/-- The walk below a table at a level (R371): the leaf, or why it fails. `lines` are the table lines met; those of a whole CONT
group count (R373). A poisoned line ends it as a major fault (log entry 97). -/
def State.walkFrom (s : State) (asid : BitVec 16) (va : Nat) : Nat → Nat → List Nat → Except XlatFail TlbEntry
  | level, table, lines =>
    let idx := bitsAt va (12 + 9 * level) 9
    let at' := table + 8 * idx
    let lines := lines ++ [at' / 64]
    let e := s.entry at'
    if s.isPoisoned (at' / 64) then .error .major
    else if bitsAt e 0 1 = 0 then .error (if level = 0 && bitsAt e 62 1 = 1 then .minor else .major)
    else if pteReserved e then .error .major
    else
      let ppn := bitsAt e 12 40
      if bitsAt e 6 1 = 0 then
        if bitsAt e 9 1 = 1 then .error .prot
        else match level with
          | 0 => .error .major
          | level + 1 => State.walkFrom s asid va level (ppn * 4096) lines
      else if level ≥ 3 then .error .prot
      else if level ≥ 1 && (bitsAt e 9 1 = 1 || bitsAt ppn 0 (9 * level) ≠ 0) then .error .prot
      else if level = 0 && bitsAt e 9 1 = 1 && !s.contOk table idx then .error .prot
      else if bitsAt e 59 3 ≥ 4 then .error .prot
      else
        let size := 4096 * 512 ^ level
        .ok { asid := asid, va := va / size * size, pa := ppn * 4096, size := size
              r := bitsAt e 1 1 = 1, w := bitsAt e 2 1 = 1, x := bitsAt e 3 1 = 1, pin := bitsAt e 63 1 = 1
              scheme := bitsAt e 59 3
              lines := if level = 0 && bitsAt e 9 1 = 1 then (lines ++ linesOf (table + 8 * (idx / 16 * 16)) 128).dedup else lines }

/-- The line of an ASID's entry in its interface's table (R372). -/
def asidLine (v : AsidTable) (asid : BitVec 16) : Nat := (v.at_ + 8 * (asid.toNat - v.base)) / 64

/-- The root of an ASID in its interface's table (R372). -/
def State.asidRoot (s : State) (v : AsidTable) (asid : BitVec 16) : Option Nat :=
  if asid.toNat < v.base || v.base + v.count ≤ asid.toNat then none
  else
    let e := s.entry (v.at_ + 8 * (asid.toNat - v.base))
    if !s.isPoisoned (asidLine v asid) && bitsAt e 0 1 = 1 && bitsAt e 1 11 = 0 && bitsAt e 52 12 = 0 then some (bitsAt e 12 40 * 4096) else none

/-- A whole walk in the home view (R312, R371, R372). -/
def State.walk (s : State) (v : AsidTable) (asid : BitVec 16) (va : Nat) : Except XlatFail TlbEntry :=
  match s.asidRoot v asid with
  | none => .error .major
  | some root => s.walkFrom asid va 4 root [asidLine v asid]

/-- An ASID is a service's for which no image has passed: nothing is executable under it, and no line fetched under it stays at hand
(R382; log entry 117). -/
def State.barService (s : State) (asid : BitVec 16) : State :=
  if s.security.services.contains asid || s.security.barred.contains asid then s
  else
    let other := fun (key : Nat) => decide (key / 2 ^ 51 ≠ asid.toNat)
    { s with
      security := { s.security with barred := s.security.barred ++ [asid] }
      cores := s.cores.map (fun e => (e.1, { e.2 with
        icache := e.2.icache.filter (fun l => other l.1), icOrder := e.2.icOrder.filter other, icBad := e.2.icBad.filter other })) }

/-- The physical address under a translation, or PROT where a permission is missing or the address breaks R370. Nothing is
executable under a service ASID whose image has not passed its checks (R382; log entry 117). -/
def State.permit (s : State) (e : TlbEntry) (va : Nat) (r w x : Bool) : Except XlatFail Nat :=
  let pa := e.pa + (va - e.va)
  if (r && !e.r) || (w && !e.w) || (x && (!e.x || s.security.barred.contains e.asid)) || !s.paOk pa then .error .prot else .ok pa

/-- Translation under a region's ASID outside any core: the distributor, the counters and the homes. -/
def State.regionPa (s : State) (r : Region) (va : VA) (read write : Bool) : Except XlatFail Nat :=
  match s.walk r.table r.asid va.toNat with
  | .ok e => s.permit e va.toNat read write false
  | .error f => .error f

/-! The line codec (R268) -/

/-- A page that a leaf entry maps is known to the homes (R268). -/
def State.noteLeaf (s : State) (v : AsidTable) (e : TlbEntry) : State :=
  let q : Leaf := { table := v, asid := e.asid, va := e.va, pa := e.pa, size := e.size }
  { s with leaves := q :: s.leaves.filter (· ≠ q) }

/-- The page of an address under an ASID is written through. -/
def State.notePage (s : State) (v : AsidTable) (asid : BitVec 16) (va : Nat) : State :=
  match s.walk v asid va with
  | .ok e => if s.leaves.head?.any (fun q => q.table = v && q.asid = asid && q.va = e.va && q.pa = e.pa) then s else s.noteLeaf v e
  | .error _ => s

/-- The scheme of a page's leaf entry now, where it still maps an address there. -/
def State.leafScheme (s : State) (pa : Nat) (q : Leaf) : Option Nat :=
  if q.pa ≤ pa && pa < q.pa + q.size then
    match s.walk q.table q.asid (q.va + (pa - q.pa)) with
    | .ok e => if e.pa + (q.va + (pa - q.pa) - e.va) = pa then some e.scheme else none
    | .error _ => none
  else none

/-- The scheme of the leaf entry that maps an address: as a translation unit holds it, or as a walk finds it in the page through
which the address was last translated (R268; log entry 93). -/
def State.schemeOf (s : State) (pa : Nat) : Nat :=
  match s.cores.findSome? (fun e => (e.2.tlb.find? (fun t => decide (t.pa ≤ pa) && decide (pa < t.pa + t.size))).map (·.scheme)) with
  | some n => n
  | none => (s.leaves.findSome? (s.leafScheme pa)).getD 0

/-- The metadata bits of a line stored under a scheme other than none (Table 13.6). -/
def codecMeta (scheme : Nat) (d : LineBits) : Nat :=
  if d = 0 then 1
  else if (scheme = 2 || scheme = 3) && Config.codecFits scheme d then scheme
  else 0

/-- A line just written is stored under the scheme of its page (R268). -/
def State.stamp (s : State) (line : Nat) : State :=
  match s.schemeOf (line * 64) with
  | 0 => { s with lineMeta := Tab.del s.lineMeta line }
  | n => { s with lineMeta := Tab.set 0 s.lineMeta line (codecMeta n (s.rawLine line)) }

/-! Errors found (R347) -/

/-- An error of a place is met: the state without it, and whether it is uncorrectable. A corrected one leaves an error record
to be written. -/
def State.detect (s : State) (place : UpsetAt) (store core loc : Nat) : State × Bool :=
  match s.upsets.find? (fun u => u.place = place) with
  | none => (s, false)
  | some u =>
    let s' := { s with upsets := s.upsets.erase u }
    if u.fatal then (s', true)
    else ({ s' with found := s'.found ++
      [({ tick := BitVec.ofNat 64 s.tick, outcome := 0, store := store, core := core, loc := loc } : ErrorRecord)] }, false)

/-- A home line is poisoned, with its error record to be written. -/
def State.poisonLine (s : State) (line store core : Nat) : State :=
  { s with poison := if s.poison.contains line then s.poison else s.poison ++ [line]
           found := s.found ++
             [({ tick := BitVec.ofNat 64 s.tick, outcome := 1, store := store, core := core, loc := line } : ErrorRecord)] }

/-- Errors of a home line are met as it is read: HBM, log area, backing store, context area. -/
def State.detectLine (s : State) (line : Nat) : State :=
  if s.upsets.isEmpty then s
  else [5, 6, 7, 8].foldl (fun s st =>
    let q := s.detect (.home st line) st 0 line
    if q.2 then q.1.poisonLine line st 0 else q.1) s

/-! Folds and writes at the home -/

/-- The homes of a line report what the words of dependences that lie there hold, after every fold, atomic and in-place write
of it (R294); what a poisoned line holds is no word (log entry 121). -/
def State.seeWords (s : State) (line : Nat) : State :=
  { s with launches := s.launches.map (fun (l : Launch) =>
      { l with words := l.block.deps.zipIdx.foldl (fun t e =>
          match s.regionPa l.region e.1.addr true false with
          | .ok pa =>
            let q := (e.2, ofBytes (s.homeBytes pa 8))
            if pa / 64 = line && !s.isPoisoned line && !t.contains q then t ++ [q] else t
          | .error _ => t) l.words }) }

/-- Writes the marked bytes of a record home; a record of all 64 bytes ends poison (R348). -/
def State.applyRecord (s : State) (r : Record) : State :=
  if r.void then s
  else
    let m := (setBits 64 r.mask).foldl
      (fun m i => Tab.set memDefault m (r.line * 64 + i) (lineByte r.data i)) s.mem
    (({ s with mem := m
               poison := if r.mask = BitVec.allOnes 64 then s.poison.filter (· ≠ r.line) else s.poison } : State).stamp r.line).seeWords r.line

/-- The ebb engine folds a record: one with an uncorrectable error poisons its line (Table 19.1). -/
def State.applyFold (s : State) (f : FoldRec) : State :=
  let q := s.detect (.record f.core f.seq f.record.line) 6 f.core f.record.line
  if q.2 then (q.1.applyRecord f.record).poisonLine f.record.line 6 f.core else q.1.applyRecord f.record

/-- Fold(line): every queued record of the line is folded, in queue order, and leaves the queue (R266). -/
def State.foldLine (s : State) (line : Nat) : State :=
  let q := s.queued line
  if q.isEmpty then s
  else
    let s' := q.foldl (fun s r => s.applyFold r) s
    { s' with foldq := s'.foldq.filter (fun r => r.record.line ≠ line) }

/-- A line is read at its home: Fold(line) first, and the errors that stand in it are met (R266, R347). -/
def State.readHome (s : State) (line : Nat) : State := (s.foldLine line).detectLine line

/-! The die caches and the directory (R259) -/

def State.die (s : State) (d : Nat) : Die := Tab.get { lines := [], uses := 0 } s.dies d

/-- The directory invalidates every die cache's copy of a line. -/
def State.dropCopies (s : State) (line : Nat) : State :=
  { s with dies := s.dies.map (fun e => (e.1, { e.2 with lines := Tab.del e.2.lines line })) }

/-- An in-place write at the home, after Fold of each line it touches (R235, R266, R273) and the invalidation of the die
caches' copies (R259). -/
def State.homeWrite (s : State) (a : Nat) (bs : List Byte) : State :=
  let lines := linesOf a bs.length
  let s := lines.foldl (fun s l => (s.foldLine l).dropCopies l) s
  let whole := lines.filter (fun l => decide (a ≤ l * 64) && decide (l * 64 + 64 ≤ a + bs.length))
  lines.foldl (fun s l => (s.stamp l).seeWords l)
    { s with mem := Memory.write s.mem a bs, poison := s.poison.filter (fun l => !whole.contains l)
             upsets := s.upsets.filter (fun u => match u.place with | .home _ l => !whole.contains l | _ => true) }

/-- The key with the least value, of a table. -/
def leastKey (t : Tab Nat) : Option Nat :=
  match t with
  | [] => none
  | e :: r => some (r.foldl (fun a b => if b.2 < a.2 then b else a) e).1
· · · ·
Exactly as they appear above, write out the line containing "caches' copies (R259). -/" and each line that comes after it in the records.

caches' copies (R259). -/
def State.homeWrite (s : State) (a : Nat) (bs : List Byte) : State :=
  let lines := linesOf a bs.length
  let s := lines.foldl (fun s l => (s.foldLine l).dropCopies l) s
  let whole := lines.filter (fun l => decide (a ≤ l * 64) && decide (l * 64 + 64 ≤ a + bs.length))
  lines.foldl (fun s l => (s.stamp l).seeWords l)
    { s with mem := Memory.write s.mem a bs, poison := s.poison.filter (fun l => !whole.contains l)
             upsets := s.upsets.filter (fun u => match u.place with | .home _ l => !whole.contains l | _ => true) }

/-- The key with the least value, of a table. -/
def leastKey (t : Tab Nat) : Option Nat :=
  match t with
  | [] => none
  | e :: r => some (r.foldl (fun a b => if b.2 < a.2 then b else a) e).1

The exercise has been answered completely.